Tamaulipas jackrabbit

Scientific classification
- Kingdom: Animalia
- Phylum: Chordata
- Class: Mammalia
- Order: Lagomorpha
- Family: Leporidae
- Genus: Lepus
- Species: L. altamirae
- Binomial name: Lepus altamirae E. W. Nelson, 1904
- Synonyms: Lepus californicus altamirae

= Tamaulipas jackrabbit =

- Authority: E. W. Nelson, 1904
- Synonyms: Lepus californicus altamirae

Species of hare endemic to the Gulf Coast of Mexico

The Tamaulipas jackrabbit (Lepus altamirae), also known as the Tamaulipas white-sided jackrabbit, is a species of hare endemic to the Gulf Coast of Mexico.

== Taxonomy and evolution ==
It was formerly thought to be a subspecies of the black-tailed jackrabbit (L. californicus), but genetic analysis found it to represent a distinct species that was actually most closely related to the Tehuantepec jackrabbit (L. flavigularis), with this clade being sister to a clade containing the black-tailed and antelope (L. alleni) jackrabbits, with the white-sided jackrabbit (L. callotis) being basal to both clades. It was thus reinstated as a separate species, and these results were later followed by the American Society of Mammalogists. The distribution of L. callotis, L. flavigularis, L. alleni, and L. altamirae in fragmented tropic-subtropic habitats seems to reflect a group that once had a wider range throughout the Americas prior to the Pleistocene, with climate change and the arrival of the black-tailed jackrabbit isolating these species in tropic-subtropic habitats.

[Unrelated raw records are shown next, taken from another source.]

-- ==== Sys2Proof/Laws/PerInstr.lean ====
section
/-! SUPPORT. Per-instruction laws. `Encoded`: the fields an encoding packs are the fields the raw decoder cuts out. -/

namespace Sys2Proof.Laws

/-- Cutting a syllable's words by its class's table gives the syllable back; a package step has no words. -/
def Encoded.Statement (i : Instr) : Prop := i.cls ≠ .event → rawOf i.cls (encode i) = some i

theorem Encoded.powerUp : Encoded.Statement .powerUp := fun h => absurd rfl h

theorem Encoded.imgwr : Encoded.Statement .imgwr := fun h => absurd rfl h

theorem Encoded.ltwr : Encoded.Statement .ltwr := fun h => absurd rfl h

theorem Encoded.ltctlKill : Encoded.Statement .ltctlKill := fun h => absurd rfl h

theorem Encoded.ltctlClear : Encoded.Statement .ltctlClear := fun h => absurd rfl h

theorem Encoded.unknownFrame : Encoded.Statement .unknownFrame := fun h => absurd rfl h

theorem Encoded.evrd : Encoded.Statement .evrd := fun h => absurd rfl h

theorem Encoded.evrdMailbox : Encoded.Statement .evrdMailbox := fun h => absurd rfl h

theorem Encoded.ptp : Encoded.Statement .ptp := fun h => absurd rfl h

theorem Encoded.portsel : Encoded.Statement .portsel := fun h => absurd rfl h

theorem Encoded.asidgrant : Encoded.Statement .asidgrant := fun h => absurd rfl h

theorem Encoded.asidrevoke : Encoded.Statement .asidrevoke := fun h => absurd rfl h

theorem Encoded.tlbinv : Encoded.Statement .tlbinv := fun h => absurd rfl h

theorem Encoded.pagein : Encoded.Statement .pagein := fun h => absurd rfl h

theorem Encoded.pagedeny : Encoded.Statement .pagedeny := fun h => absurd rfl h

theorem Encoded.preemptRequest : Encoded.Statement .preemptRequest := fun h => absurd rfl h

theorem Encoded.resume : Encoded.Statement .resume := fun h => absurd rfl h

theorem Encoded.snapnow : Encoded.Statement .snapnow := fun h => absurd rfl h

theorem Encoded.snapclr : Encoded.Statement .snapclr := fun h => absurd rfl h

theorem Encoded.dieReset (d : BitVec 2) : Encoded.Statement (.dieReset d) := fun h => absurd rfl h

theorem Encoded.dieLive (d : BitVec 2) : Encoded.Statement (.dieLive d) := fun h => absurd rfl h

theorem Encoded.hostInterrupt : Encoded.Statement .hostInterrupt := fun h => absurd rfl h

theorem Encoded.getVersion : Encoded.Statement .getVersion := fun h => absurd rfl h

theorem Encoded.getCapabilities : Encoded.Statement .getCapabilities := fun h => absurd rfl h

theorem Encoded.negotiateAlgorithms : Encoded.Statement .negotiateAlgorithms := fun h => absurd rfl h

theorem Encoded.getDigests : Encoded.Statement .getDigests := fun h => absurd rfl h

theorem Encoded.getCertificate : Encoded.Statement .getCertificate := fun h => absurd rfl h

theorem Encoded.challenge : Encoded.Statement .challenge := fun h => absurd rfl h

theorem Encoded.getMeasurements : Encoded.Statement .getMeasurements := fun h => absurd rfl h

theorem Encoded.keyExchange : Encoded.Statement .keyExchange := fun h => absurd rfl h

theorem Encoded.finish : Encoded.Statement .finish := fun h => absurd rfl h

theorem Encoded.endSession : Encoded.Statement .endSession := fun h => absurd rfl h

theorem Encoded.spdmUnsupportedRequest : Encoded.Statement .spdmUnsupportedRequest := fun h => absurd rfl h

theorem Encoded.mgmtRegisterWrite : Encoded.Statement .mgmtRegisterWrite := fun h => absurd rfl h

theorem Encoded.dbgbWrite : Encoded.Statement .dbgbWrite := fun h => absurd rfl h

theorem Encoded.tinjWrite : Encoded.Statement .tinjWrite := fun h => absurd rfl h

theorem Encoded.minjWrite : Encoded.Statement .minjWrite := fun h => absurd rfl h

theorem Encoded.actionEntryWrite : Encoded.Statement .actionEntryWrite := fun h => absurd rfl h

theorem Encoded.snapcmpWrite : Encoded.Statement .snapcmpWrite := fun h => absurd rfl h

theorem Encoded.tileMapWrite : Encoded.Statement .tileMapWrite := fun h => absurd rfl h

theorem Encoded.admission (e : BitVec 8) : Encoded.Statement (.admission e) := fun h => absurd rfl h

theorem Encoded.launchStart (e : BitVec 8) : Encoded.Statement (.launchStart e) := fun h => absurd rfl h

theorem Encoded.dynamicRelease (e : BitVec 8) : Encoded.Statement (.dynamicRelease e) := fun h => absurd rfl h

theorem Encoded.regionRelease (r : Nat) : Encoded.Statement (.regionRelease r) := fun h => absurd rfl h

theorem Encoded.taskStart (r : Nat) : Encoded.Statement (.taskStart r) := fun h => absurd rfl h

theorem Encoded.taskEnd (r : Nat) : Encoded.Statement (.taskEnd r) := fun h => absurd rfl h

theorem Encoded.bundleIssue (t : Nat) : Encoded.Statement (.bundleIssue t) := fun h => absurd rfl h

theorem Encoded.signatureBundle (t : Nat) : Encoded.Statement (.signatureBundle t) := fun h => absurd rfl h

theorem Encoded.blockRerun (t : Nat) : Encoded.Statement (.blockRerun t) := fun h => absurd rfl h

theorem Encoded.tileRetire (t : Nat) : Encoded.Statement (.tileRetire t) := fun h => absurd rfl h

theorem Encoded.secondaryIssue (t : Nat) : Encoded.Statement (.secondaryIssue t) := fun h => absurd rfl h

theorem Encoded.handlerBundleIssue (t : Nat) : Encoded.Statement (.handlerBundleIssue t) := fun h => absurd rfl h

theorem Encoded.gateHoldRelease (t : Nat) : Encoded.Statement (.gateHoldRelease t) := fun h => absurd rfl h

theorem Encoded.engineCommandStart (t : Nat) (far : Bool) : Encoded.Statement (.engineCommandStart t far) := fun h => absurd rfl h

theorem Encoded.holdBudget (r : Nat) : Encoded.Statement (.holdBudget r) := fun h => absurd rfl h

theorem Encoded.rdvLeave (r : Nat) : Encoded.Statement (.rdvLeave r) := fun h => absurd rfl h

theorem Encoded.stretchResult : Encoded.Statement .stretchResult := fun h => absurd rfl h

theorem Encoded.timerCompare (t : Nat) : Encoded.Statement (.timerCompare t) := fun h => absurd rfl h

theorem Encoded.waitiWake (t : Nat) : Encoded.Statement (.waitiWake t) := fun h => absurd rfl h

theorem Encoded.eventFifoDrain (src : Nat) : Encoded.Statement (.eventFifoDrain src) := fun h => absurd rfl h

theorem Encoded.tlbQuery (q : Nat) : Encoded.Statement (.tlbQuery q) := fun h => absurd rfl h

theorem Encoded.tlbWalkDone (w : Nat) : Encoded.Statement (.tlbWalkDone w) := fun h => absurd rfl h

theorem Encoded.tlbinvAck (n : Nat) (d : BitVec 2) : Encoded.Statement (.tlbinvAck n d) := fun h => absurd rfl h

theorem Encoded.invalTimeout (n : Nat) (d : BitVec 2) : Encoded.Statement (.invalTimeout n d) := fun h => absurd rfl h

theorem Encoded.rdBurstLanding (q : Nat) : Encoded.Statement (.rdBurstLanding q) := fun h => absurd rfl h

theorem Encoded.parkedBurstWrite (q : Nat) : Encoded.Statement (.parkedBurstWrite q) := fun h => absurd rfl h

theorem Encoded.refreshDebtRise (q : Nat) : Encoded.Statement (.refreshDebtRise q) := fun h => absurd rfl h

theorem Encoded.autonomousRefresh (q : Nat) : Encoded.Statement (.autonomousRefresh q) := fun h => absurd rfl h

theorem Encoded.cachedWindowOpen (q : Nat) : Encoded.Statement (.cachedWindowOpen q) := fun h => absurd rfl h

theorem Encoded.cachedPathAccess (q : Nat) : Encoded.Statement (.cachedPathAccess q) := fun h => absurd rfl h

theorem Encoded.timedHop (x : Nat) : Encoded.Statement (.timedHop x) := fun h => absurd rfl h

theorem Encoded.meshLatchWrite (x : Nat) : Encoded.Statement (.meshLatchWrite x) := fun h => absurd rfl h

theorem Encoded.dieLatchWrite (x : Nat) : Encoded.Statement (.dieLatchWrite x) := fun h => absurd rfl h

theorem Encoded.bePacketHop (k : Nat) : Encoded.Statement (.bePacketHop k) := fun h => absurd rfl h

theorem Encoded.cacheRequest (k : Nat) : Encoded.Statement (.cacheRequest k) := fun h => absurd rfl h

theorem Encoded.sectorFill (k : Nat) : Encoded.Statement (.sectorFill k) := fun h => absurd rfl h

theorem Encoded.writebackApply (k : Nat) : Encoded.Statement (.writebackApply k) := fun h => absurd rfl h

theorem Encoded.rebalance (d : BitVec 2) : Encoded.Statement (.rebalance d) := fun h => absurd rfl h

theorem Encoded.bucketMoveEnd (d : BitVec 2) : Encoded.Statement (.bucketMoveEnd d) := fun h => absurd rfl h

== Range, habitat, and threats ==
It has a very small range, being found from the coastal plain of southern Tamaulipas south to extreme north Veracruz and west to the eastern border of San Luis Potosí. It is an endemic of the Tamaulipan mezquital ecosystem. The first specimens of the species were found in 1898 in a scrubland consisting primarily of guava (Psidium guajava), mesquites (Prosopis juliflora), acacias, and cactuses of various species. No other specimens have been collected since, and it has been feared that the species has at least suffered a significant reduction in range similar to that faced by L. flavigularis and L. callotis, with the latter species being replaced over most of its range by L. californicus. However, a putative individual was photographed with a trail camera near the Laguna Madre in 2016, with the images being posted to Facebook and Twitter. In addition, another putative individual was photographed in Soto la Marina in 2014, with the images being posted to iNaturalist and initially identified as a black-tailed jackrabbit. These sightings indicate that L. altamirae may still be extant despite the threats it faces. In 2022, a paper reporting on photographic sightings in 2016 and 2021 confirmed the persistence of the species, and also found it to inhabit northeastern San Luis Potosi, a region where it was previously not known; the presence of the species here may be related to land use change.